▸ **Task goal**:
Find the line that contains "y.cell h k := by". Restate it and each following line exactly, through the end of the records.

▸ **Records supplied**:
-- ==== Sys2Proof/Laws/Registers.lean ====
section
/-! SUPPORT. Laws of the register cells: a cell or field written reads back, and every other cell is left alone. -/

namespace Sys2Proof.Machine

@[simp] theorem HalfState.cell_setCell_same (x : HalfState) (h : Half) (k v : Nat) : (x.setCell k v).cell h k = v := by
  simp [HalfState.cell, HalfState.setCell]

theorem HalfState.cell_setCell_other {j k : Nat} (e : j ≠ k) (x : HalfState) (h : Half) (v : Nat) :
    (x.setCell k v).cell h j = x.cell h j := by
  simp [HalfState.cell, HalfState.setCell, find_put_other e]

/-- Only the registers matter to a cell. -/
theorem HalfState.cell_congr {x y : HalfState} (e : x.regs = y.regs) (h : Half) (k : Nat) : x.cell h k = y.cell h k := by
  simp [HalfState.cell, e]

@[simp] theorem HalfState.bits_setField_same (x : HalfState) (h : Half) (k lo w v : Nat) :
    bits ((x.setField h k lo w v).cell h k) lo w = v % 2 ^ w := by
  simp [HalfState.setField, bits_setBits_same]

@[simp] theorem HalfState.setCell_frozen (x : HalfState) (k v : Nat) : (x.setCell k v).frozen = x.frozen := rfl

end Sys2Proof.Machine
end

▸ **Solved problem**:
theorem HalfState.cell_congr {x y : HalfState} (e : x.regs = y.regs) (h : Half) (k : Nat) : x.cell h k = y.cell h k := by
  simp [HalfState.cell, e]

@[simp] theorem HalfState.bits_setField_same (x : HalfState) (h : Half) (k lo w v : Nat) :
    bits ((x.setField h k lo w v).cell h k) lo w = v % 2 ^ w := by
  simp [HalfState.setField, bits_setBits_same]

@[simp] theorem HalfState.setCell_frozen (x : HalfState) (k v : Nat) : (x.setCell k v).frozen = x.frozen := rfl

end Sys2Proof.Machine
end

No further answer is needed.